Unutmadan ekleyelim; Abdullah Öcalan da Mihraç Ural’ın arkadaşıdır. İkisi de uzun yıllar Baba Hafız Esad’a hizmet etmiştir. Araştırırsanız, internette birlikte çekilmiş fotoğraflarını bulabilirsiniz.
* * *
Şimdi konuyu biraz daha açalım…
THKP-C Acilciler örgütü, 1974-1975 yılları arasında Ankara’da kuruldu. Liderlerinden biri de Engin Erkiner’di. Bu örgüt, Ankara ve Hatay’da pek çok kanlı eyleme imza attı.
Bir yandan ODTÜ’de sol içinde mücadele ediyor, diğer taraftan Ankara - Beşevler bölgesinde karşıt görüşlü öğrencileri kurşunluyordu. Suriye’den gelen talimatlarla bombalama eylemleri yapıyordu.
Engin Erkiner de polis tarafından aranıyor, gazetelerde fotoğrafları yayınlanıyordu. Hiç unutmuyorum, onlardan biri bana çok benzediği için, arkadaşlar “bombacı- acilci” diye takılmaya başlamıştı
Erkiner, yıllar sonra yakalandı. Son derece önemli açıklamalar yaptı. “Yenildik, hem de rezil bir biçimde” dedi.
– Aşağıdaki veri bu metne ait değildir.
-- ==== Sys2Proof/Machine/Sha256.lean ====
section
/-!
DEFINITION. The SHA-256 commands SHAINIT and SHACOMP (spec/42_sha256.md): word operations, constants, schedule, round and
compression. All additions are modulo `2 ^ 32` (R160), which is what `+` on `Word` is.
-/

namespace Sys2Proof.Machine

/-! ### Word operations (R160 to R163) -/

/-- `ROTR(x, k)`, rotate right (R160). -/
def rotr (x : Word) (k : Nat) : Word := (x >>> k) ||| (x <<< (32 - k))

/-- `SHR(x, k)`, logical shift right (R160). -/
def shr (x : Word) (k : Nat) : Word := x >>> k

/-- Σ0 (R161). -/
def bigSigma0 (x : Word) : Word := rotr x 2 ^^^ rotr x 13 ^^^ rotr x 22

/-- Σ1 (R161). -/
def bigSigma1 (x : Word) : Word := rotr x 6 ^^^ rotr x 11 ^^^ rotr x 25

/-- σ0 (R162). -/
def smallSigma0 (x : Word) : Word := rotr x 7 ^^^ rotr x 18 ^^^ shr x 3

/-- σ1 (R162). -/
def smallSigma1 (x : Word) : Word := rotr x 17 ^^^ rotr x 19 ^^^ shr x 10

/-- `Ch(e, f, g)` (R163). -/
def ch (e f g : Word) : Word := (e &&& f) ^^^ (~~~e &&& g)

/-- `Maj(a, b, c)` (R163). -/
def maj (a b c : Word) : Word := (a &&& b) ^^^ (a &&& c) ^^^ (b &&& c)

/-! ### Constants (R164, R165) -/

/-- The round-constant table `K[0..63]`, row by row as R164 prints it: row `r` is `K[8r]` to `K[8r+7]`. -/
def roundConstants : List Word :=
  [0x428a2f98, 0x71374491, 0xb5c0fbcf, 0xe9b5dba5, 0x3956c25b, 0x59f111f1, 0x923f82a4, 0xab1c5ed5] ++
  [0xd807aa98, 0x12835b01, 0x243185be, 0x550c7dc3, 0x72be5d74, 0x80deb1fe, 0x9bdc06a7, 0xc19bf174] ++
  [0xe49b69c1, 0xefbe4786, 0x0fc19dc6, 0x240ca1cc, 0x2de92c6f, 0x4a7484aa, 0x5cb0a9dc, 0x76f988da] ++
  [0x983e5152, 0xa831c66d, 0xb00327c8, 0xbf597fc7, 0xc6e00bf3, 0xd5a79147, 0x06ca6351, 0x14292967] ++
  [0x27b70a85, 0x2e1b2138, 0x4d2c6dfc, 0x53380d13, 0x650a7354, 0x766a0abb, 0x81c2c92e, 0x92722c85] ++
  [0xa2bfe8a1, 0xa81a664b, 0xc24b8b70, 0xc76c51a3, 0xd192e819, 0xd6990624, 0xf40e3585, 0x106aa070] ++
  [0x19a4c116, 0x1e376c08, 0x2748774c, 0x34b0bcb5, 0x391c0cb3, 0x4ed8aa4a, 0x5b9cca4f, 0x682e6ff3] ++
  [0x748f82ee, 0x78a5636f, 0x84c87814, 0x8cc70208, 0x90befffa, 0xa4506ceb, 0xbef9a3f7, 0xc67178f2]

/-- The initial hash value `IV[0..7]` (R165). -/
def initialHash : Vector Word 8 :=
  #v[0x6a09e667, 0xbb67ae85, 0x3c6ef372, 0xa54ff53a, 0x510e527f, 0x9b05688c, 0x1f83d9ab, 0x5be0cd19]

/-! ### Schedule (R166) -/

/-- The next schedule word from the ones before it, newest first:
`W[t] = σ1(W[t-2]) + W[t-7] + σ0(W[t-15]) + W[t-16]` (R166). -/
def nextScheduleWord (newest : List Word) : Word :=
  smallSigma1 (newest.getD 1 0) + newest.getD 6 0 + smallSigma0 (newest.getD 14 0) + newest.getD 15 0

/-- `k` more schedule words, newest first. -/
def extendSchedule : Nat → List Word → List Word
  | 0, newest => newest
  | k + 1, newest => extendSchedule k (nextScheduleWord newest :: newest)

/-- The message schedule `W[0..63]` of a block (R166). -/
def schedule (m : Vector Word 16) : List Word := (extendSchedule 48 m.toList.reverse).reverse

/-! ### Rounds and compression (R167, R168) -/

/-- The working variables `a..h` (R167). -/
structure Working where
  a : Word
  b : Word
  c : Word
  d : Word
  e : Word
  f : Word
  g : Word
  h : Word
deriving DecidableEq, Repr

/-- One round, given `K[t]` and `W[t]` (R167). The right-hand sides are the values before the round. -/
def shaRound (v : Working) (k w : Word) : Working :=
  let temp1 := v.h + bigSigma1 v.e + ch v.e v.f v.g + k + w
  let temp2 := bigSigma0 v.a + maj v.a v.b v.c
  { a := temp1 + temp2, b := v.a, c := v.b, d := v.c, e := v.d + temp1, f := v.e, g := v.f, h := v.g }

/-- The rounds, one for each pair of a round constant and a schedule word. -/
def shaRounds (ks ws : List Word) (v : Working) : Working :=
  (ks.zip ws).foldl (fun v kw => shaRound v kw.1 kw.2) v

/-- The working variables start as the hash state (R168). -/
def Working.ofHash (h : Vector Word 8) : Working :=
  ⟨h[0], h[1], h[2], h[3], h[4], h[5], h[6], h[7]⟩

/-- The final working variables are added to the hash state, each modulo `2 ^ 32` (R168). -/
def foldHash (h : Vector Word 8) (v : Working) : Vector Word 8 :=
  #v[h[0] + v.a, h[1] + v.b, h[2] + v.c, h[3] + v.d, h[4] + v.e, h[5] + v.f, h[6] + v.g, h[7] + v.h]

/-- `compress(H, M)` (R168). -/
def compress (h : Vector Word 8) (m : Vector Word 16) : Vector Word 8 :=
  foldHash h (shaRounds roundConstants (schedule m) (Working.ofHash h))

/-! ### The commands -/

/-- SHAINIT (R169 to R171): H0..H7 take the initial hash value. -/
def execShainit (s : State) : Host.Outcome State Fault Refusal :=
  s.withOperands .shainit (s.writeH initialHash).complete

/-- SHACOMP (R173 to R176): H0..H7 take `compress(H, M)`; M is unchanged. -/
def execShacomp (s : State) : Host.Outcome State Fault Refusal :=
  s.withOperands .shacomp (s.writeH (compress s.h s.m)).complete

end Sys2Proof.Machine
end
Niçin “rezil” duruma düştüklerini de sıraladı:
-12 Eylül sonrası işlenen sol cinayetlerde bizim imzamız var.
(12 Eylül öncesindekilerden bahsetmedi.)
-THKP-C Acilciler, El Muharebat’ın Türkiye’deki uzantısı haline geldi.
-Muharebat ile anlaştık. ANAP binalarını bombaladık.
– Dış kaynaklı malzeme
/-- R26, R34, R38, R190. What the host reads of STATUS, CTRL and CMD: the STATUS bits in their places, in bits 11:8 the number R190
gives the error (NONE 0, ILL_OP 1, ILL_FIELD 2, MOD_ZERO 3, MOD_EVEN 4, NO_INVERSE 5, N_SMALL 6), IE in CTRL's bit 0, every
other bit 0, and 0 for CMD. -/
def Obligations.StatusControlAndCmdReads : Prop :=
  ∀ (s : State) (rest : List Event),
    (s.events = memRead s.params 0x008 :: rest →
      ∃ w : Word, step s = .next { s with events := rest, reads := w :: s.reads } ∧
        w.getLsbD 0 = s.status.busy ∧ w.getLsbD 1 = s.status.done ∧ w.getLsbD 2 = s.status.err ∧
        w.getLsbD 3 = s.status.ovr ∧ w.getLsbD 4 = s.status.flag ∧
        (s.status.errcode, (w.extractLsb' 8 4).toNat) ∈
          [(.none, 0), (.illOp, 1), (.illField, 2), (.modZero, 3), (.modEven, 4), (.noInverse, 5), (.nSmall, 6)] ∧
        w.extractLsb' 5 3 = 0 ∧ w.extractLsb' 12 20 = 0) ∧
    (s.events = memRead s.params 0x004 :: rest →
      ∃ w : Word, step s = .next { s with events := rest, reads := w :: s.reads } ∧
        w.getLsbD 0 = s.ie ∧ w.extractLsb' 1 31 = 0) ∧
    (s.events = memRead s.params 0x00C :: rest →
      step s = .next { s with events := rest, reads := 0 :: s.reads })

/-- R37. INFO reads as NW in 15:0, 8 in 23:16 and 0x07 in 31:24, in every state, so as 0x07080040 for OPW = 2048; writes to it
are ignored. -/
def Obligations.InfoIsConstant : Prop :=
  ∀ (s : State) (v : Word) (rest : List Event), s.params.valid = true →
    (s.events = memRead s.params 0x000 :: rest →
      ∃ w : Word, step s = .next { s with events := rest, reads := w :: s.reads } ∧
        (w.extractLsb' 0 16).toNat = s.params.nw ∧ w.extractLsb' 16 8 = 8 ∧ w.extractLsb' 24 8 = 7 ∧
        (s.params.opw = 2048 → w = 0x07080040)) ∧
    (s.events = memWrite s.params 0x000 v :: rest → step s = .next { s with events := rest })

/-- R39, R195. IRQ is IE AND DONE: a completion, with error or not, leaves it at IE; an issue or a write of 1 to STATUS bit 1
leaves it low; a dropped command does not move it. -/
def Obligations.IrqFollowsEnableAndDone : Prop :=
  (∀ s : State, s.irq = (s.ie && s.status.done)) ∧
  (∀ (i : Instr) (s t : State), exec i s = .next t → t.irq = s.ie) ∧
  (∀ (s : State) (c : ErrCode), (s.raiseCmdError c).irq = s.ie) ∧
  (∀ (s : State) (v : Word), s.status.busy = false → (s.hostWrite .cmd v).irq = false) ∧
  (∀ (s : State) (v : Word), s.status.busy = true → (s.hostWrite .cmd v).irq = s.irq) ∧
  (∀ (s : State) (v : Word), v.getLsbD 1 = true → (s.hostWrite .status v).irq = false)

/-! ### Reset and invariants -/

/-- R42, R220. After power-on reset every register is 0, no command is in progress, INFO is its constant and IRQ is low. -/
def Obligations.ResetClearsEveryRegister : Prop :=
  (∀ i : Fin 8, State.reset.x[i] = 0) ∧ (∀ i : Fin 8, State.reset.h[i] = 0) ∧
  (∀ i : Fin 16, State.reset.m[i] = 0) ∧ State.reset.status.toWord = 0 ∧ State.reset.status.busy = false ∧
  State.reset.ctrlWord = 0 ∧ State.reset.cmdlatch = 0 ∧ State.reset.irq = false ∧
  State.reset.peek .info = infoWord State.reset.params

/-- The invariant holds at reset, of every chip with parameters in the spec's bounds and of the one left open; and R222: the
reset state is an end state. -/
def Obligations.ResetMeetsInvariant : Prop :=
  (∀ p : Params, p.valid = true → (State.resetFor p).Inv) ∧ State.reset.Inv ∧ State.reset.Ended

/-- R21, R29, R30, R100. Every step keeps the invariant: parameters in bounds, every big-number register below `2^OPW` (so no result
overflows), STATUS coherent. -/
def Obligations.StepKeepsInvariant : Prop :=
  ∀ s t : State, s.Inv → step s = .next t → t.Inv

/-! ### What can change a register, over every step -/

/-- R32, R143. FLAG changes only where an MRWIT completes without error, and then RD holds the same value, or by soft reset. -/
def Obligations.FlagChangesOnlyByMrwit : Prop :=
  ∀ s t : State, step s = .next t → t.status.flag ≠ s.status.flag →
    (s.EngineCompletes ∧ ∃ rd ra rn, decode s.cmdlatch = .ok (.mrwit rd ra rn) ∧ 1 < s.readX rn ∧
      t.readX rd = t.status.flag.toNat) ∨
    s.HostResets

/-- R24. A message register changes only by a host write to it while BUSY = 0, or by soft reset: the engine never writes M. -/
def Obligations.MessageChangesOnlyByHost : Prop :=
  ∀ (s t : State) (k : Fin 16), step s = .next t → t.m[k] ≠ s.m[k] →
    (s.status.busy = false ∧ ∃ v, s.HostWrites (.m k) v) ∨ s.HostResets

/-- R22, R61. A big-number register changes only by a host write to a word of it while BUSY = 0, by the completion of a command
whose RD it is, or by soft reset. -/
def Obligations.XChangesOnlyByHostOrResult : Prop :=
  ∀ (s t : State) (k : Fin 8), step s = .next t → t.x[k] ≠ s.x[k] →
    (s.status.busy = false ∧ ∃ j v, s.HostWrites (.x k j) v) ∨
    (s.EngineCompletes ∧ ∃ i rd, decode s.cmdlatch = .ok i ∧ destX i = some rd ∧ rd.toNat = k.val) ∨
    s.HostResets

/-- R23, R61. A hash register changes only by a host write to it while BUSY = 0, by the completion of SHAINIT or SHACOMP, or by
soft reset. -/
def Obligations.HashChangesOnlyByHostOrSha : Prop :=
  ∀ (s t : State) (k : Fin 8), step s = .next t → t.h[k] ≠ s.h[k] →
    (s.status.busy = false ∧ ∃ v, s.HostWrites (.h k) v) ∨
    (s.EngineCompletes ∧ (decode s.cmdlatch = .ok .shainit ∨ decode s.cmdlatch = .ok .shacomp)) ∨
    s.HostResets

/-- R40, R67. CMDLATCH changes only by an issue, which gives it the word written, or by soft reset: nothing changes the command
in progress. -/
def Obligations.CmdlatchChangesOnlyByIssue : Prop :=
  ∀ s t : State, step s = .next t → t.cmdlatch ≠ s.cmdlatch →
    (s.status.busy = false ∧ ∃ v, s.HostWrites .cmd v ∧ t.cmdlatch = v) ∨ s.HostResets

/-- R27, R64. BUSY is set only by an issue, and cleared only by a completion, which sets DONE in the same step, or by soft
reset. -/
def Obligations.BusyRisesByIssueFallsByCompletion : Prop :=
  ∀ s t : State, step s = .next t →
    (s.status.busy = false → t.status.busy = true → ∃ v, s.HostWrites .cmd v ∧ t.cmdlatch = v) ∧
    (s.status.busy = true → t.status.busy = false →
      (s.EngineCompletes ∧ t.status.done = true) ∨ s.HostResets)

/-! ### Safety and liveness -/

/-- R191, R196. From a state whose scheduled accesses are all legal a step always answers a next state, and that state is again
such a state: no command, no error and no access of the window stops the block. -/
def Obligations.SafeRunsNeverStop : Prop :=
  ∀ s : State, s.Safe → ∃ t, step s = .next t ∧ t.Safe

/-- R9, R229, R230. A run whose accesses are all legal ends, one step after its last turn at the latest: every command
completes. The engine's turn after the schedule is the model's form of weak fairness (notes/assumptions/2.md). -/
def Obligations.SafeRunsEnd : Prop :=
  ∀ s : State, s.Safe →
    ∃ t : State, Host.Core.run Sys2Proof.core (s.events.length + 1) s = .next t ∧ t.events = [] ∧ t.Ended

/-- R200. A CMD write and a completion, and a STATUS acknowledge and a completion, in either order: the spec's outcomes. -/
def Obligations.RacesHaveBothOutcomes : Prop :=
  ∀ (s : State) (v : Word), s.status.busy = true →
    (s.events = [.engine, memWrite s.params 0x00C v] →
      ∃ t, Host.Core.run Sys2Proof.core 2 s = .next t ∧
        t.status.busy = true ∧ t.cmdlatch = v ∧ t.status.ovr = s.status.ovr) ∧
    (s.events = [memWrite s.params 0x00C v, .engine] →
      ∃ t, Host.Core.run Sys2Proof.core 2 s = .next t ∧
        t.status.busy = false ∧ t.status.done = true ∧ t.cmdlatch = s.cmdlatch ∧ t.status.ovr = true) ∧
    (v.getLsbD 1 = true → s.events = [memWrite s.params 0x008 v, .engine] →
      ∃ t, Host.Core.run Sys2Proof.core 2 s = .next t ∧ t.status.busy = false ∧ t.status.done = true) ∧
    (v.getLsbD 1 = true → s.events = [.engine, memWrite s.params 0x008 v] →
      ∃ t, Host.Core.run Sys2Proof.core 2 s = .next t ∧ t.status.busy = false ∧ t.status.done = false)

/-- R59. Writing the same value twice to X, H, M or CTRL without SRST has the effect of writing it once. -/
def Obligations.DataWritesAreIdempotent : Prop :=
  ∀ (s : State) (r : WindowReg) (v : Word),
    ((∃ i j, r = .x i j) ∨ (∃ i, r = .h i) ∨ (∃ i, r = .m i) ∨ (r = .ctrl ∧ v.getLsbD 1 = false)) →
    (s.hostWrite r v).hostWrite r v = s.hostWrite r v

/-! ### Whole-command properties -/

/-- R14. A command is a pure function of the registers it reads: two states that agree on OPW, on the sources of the command and,
for SHACOMP, on H and M, complete with the same error or the same result. The ERR premises are how an issue leaves ERR and
ERRCODE (R94). -/
def Obligations.CommandsArePureFunctions : Prop :=
  ∀ (i : Instr) (s t s' t' : State), s.params.opw = s'.params.opw →
    (∀ r ∈ i.fields.tail, s.readX r = s'.readX r) → (i = .shacomp → s.h = s'.h ∧ s.m = s'.m) →
    s.status.err = false → s.status.errcode = .none → s'.status.err = false → s'.status.errcode = .none →
    exec i s = .next t → exec i s' = .next t' →
    t.status.err = t'.status.err ∧ t.status.errcode = t'.status.errcode ∧
    (t.status.err = false →
      (∀ rd, destX i = some rd → t.readX rd = t'.readX rd) ∧
      (∀ rd ra rn, i = .mrwit rd ra rn → t.status.flag = t'.status.flag) ∧
      (destH i = true → t.h = t'.h))

/-- R6, R130. Only MONTMUL's result depends on OPW: every other command does the same on a chip with other parameters. -/
def Obligations.OnlyMontmulDependsOnOpw : Prop :=
  ∀ (i : Instr) (s t : State) (p : Params), (∀ rd ra rb rn, i ≠ .montmul rd ra rb rn) →
    exec i s = .next t → exec i { s with params := p } = .next { t with params := p }

/-- R54, R201. No step depends on BUS_BYTE_ORDER or IRQ_LINE: a chip that differs in them only makes the same step.
The values they can have are the model's choice (notes/assumptions/10.md). -/
def Obligations.WiringIsUnobservable : Prop :=
  ∀ (s t : State) (b : ByteOrder) (l : Nat), step s = .next t →
    step { s with params := { s.params with busByteOrder := b, irqLine := l } } =
      .next { t with params := { t.params with busByteOrder := b, irqLine := l } }

/-- R127. The word-serial REDC gives MONTMUL's value for odd `n`, on operands of `nw` words, and before its last reduction it is
below `R + n`. Its closing loop of subtractions is a remainder in the model (notes/assumptions/13.md). -/
def Obligations.RedcEqualsMontgomeryProduct : Prop :=
  ∀ nw a b n : Nat, n % 2 = 1 → a < 2 ^ (32 * nw) → b < 2 ^ (32 * nw) →
    redc nw a b n = montProduct (32 * nw) a b n ∧
    (List.range nw).foldl (redcStep a b n) 0 < 2 ^ (32 * nw) + n

/-- R128. Converting two operands in with `R^2 mod n`, multiplying, and converting out with 1 multiplies modulo odd `n`. -/
def Obligations.MontgomeryConversionMultiplies : Prop :=
  ∀ opw v w n : Nat, n % 2 = 1 →
    montProduct opw
      (montProduct opw (montProduct opw v (2 ^ (2 * opw) % n) n) (montProduct opw w (2 ^ (2 * opw) % n) n) n) 1 n
      = v * w % n

/-- R145. For a prime candidate and a base that is not a multiple of it, MRWIT writes 0 to RD and FLAG: a 1 for such a base
shows the candidate composite. -/
def Obligations.PrimesHaveNoWitness : Prop :=
  ∀ (s : State) (rd ra rn : RegField), (Instr.mrwit rd ra rn).wf = true → Nat.Prime (s.readX rn) →
    s.readX ra % s.readX rn ≠ 0 →
    exec (.mrwit rd ra rn) s = .next { s with
      x := s.x.setIfInBounds rd.toNat 0
      status := { s.status with busy := false, done := true, flag := false } }

/-- R144. For `n > 1` the witness bit depends only on the base modulo `n`; it is 1 for a base that is 0 modulo `n`, and 0 for one
that is 1 or `n - 1`. -/
def Obligations.WitnessCornerBases : Prop :=
  ∀ n a : Nat, 1 < n →
    isWitness n (a + n) = isWitness n a ∧ (a % n = 0 → isWitness n a = true) ∧
    (a % n = 1 ∨ a % n = n - 1 → isWitness n a = false)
(Burada da 12 Eylül öncesi bombalamalar ve cinayetleri es geçti.)
“Türkiye’nin Suriye ile ne işi var” diyenlere ve Suriye yönetimiyle dostluk nutukları atanlara duyurulur. Suriye’nin nasıl bir ülke ve bataklık olduğunu anladınız mı şimdi? Ayrıca, bunları söyleyen herhangi bir kişi değil. Acilcilerin en tepesindeki isim!
İsterseniz, üzerine bir de Rus subaylarıyla birlikte konvoyu bombalanarak öldürülen Mihraç Ural’ın yaptıklarını koyun. Bu adamın Bayır Bucak Türkmenlerine yönelik katliamlarını ve 2013’teki Hatay Reyhanlı bombalı saldırısının arkasındaki isim olduğunu ekleyin.
Ayrıca, sakın ola “Türkiye bu işlere karışmasaydı, saldırılara uğramazdı” demeyin. Yazdım işte, kendileri itiraf ediyorlar. Türkiye, 1970’lerden beri Suriye’deki BASS Rejimi’nin saldırısı altında. Bu rejim, gün oluyor Acilciler’i kullanıyor, gün geliyor PKK’yı üzerimize sürüyor.
* * *
Suriye de tek başına değil…
O, Türkiye’ye karşı yıllardır çeşitli terör örgütlerini, daha büyük güçler de Suriye’yi kullanıyor.
Bu ülke, geçmişte Sovyetler Birliği’nin kontrolündeydi. Bekaa Kampı’da terörist yetiştirip, dünyaya ihraç ederdi. Abdullah Öcalan gibi kendince önemli gördüğü isimleri, Şam’da besleyip elinin altında tutardı. Bugün de kendisini Rusya’nın kucağına attı.
Demem o ki…
Bir piyonlar var, bir de onları kullananlar. Patronlar piyonları kullanıyor, ancak asıl emri her zaman büyük patron veriyor.
Bu arada algı operasyonlarının esiri olanlar da bütün bu olan bitene alet oluyor. Dünden bu güne hiçbir değişiklik yok. Dün öyleydi, bugün de öyle!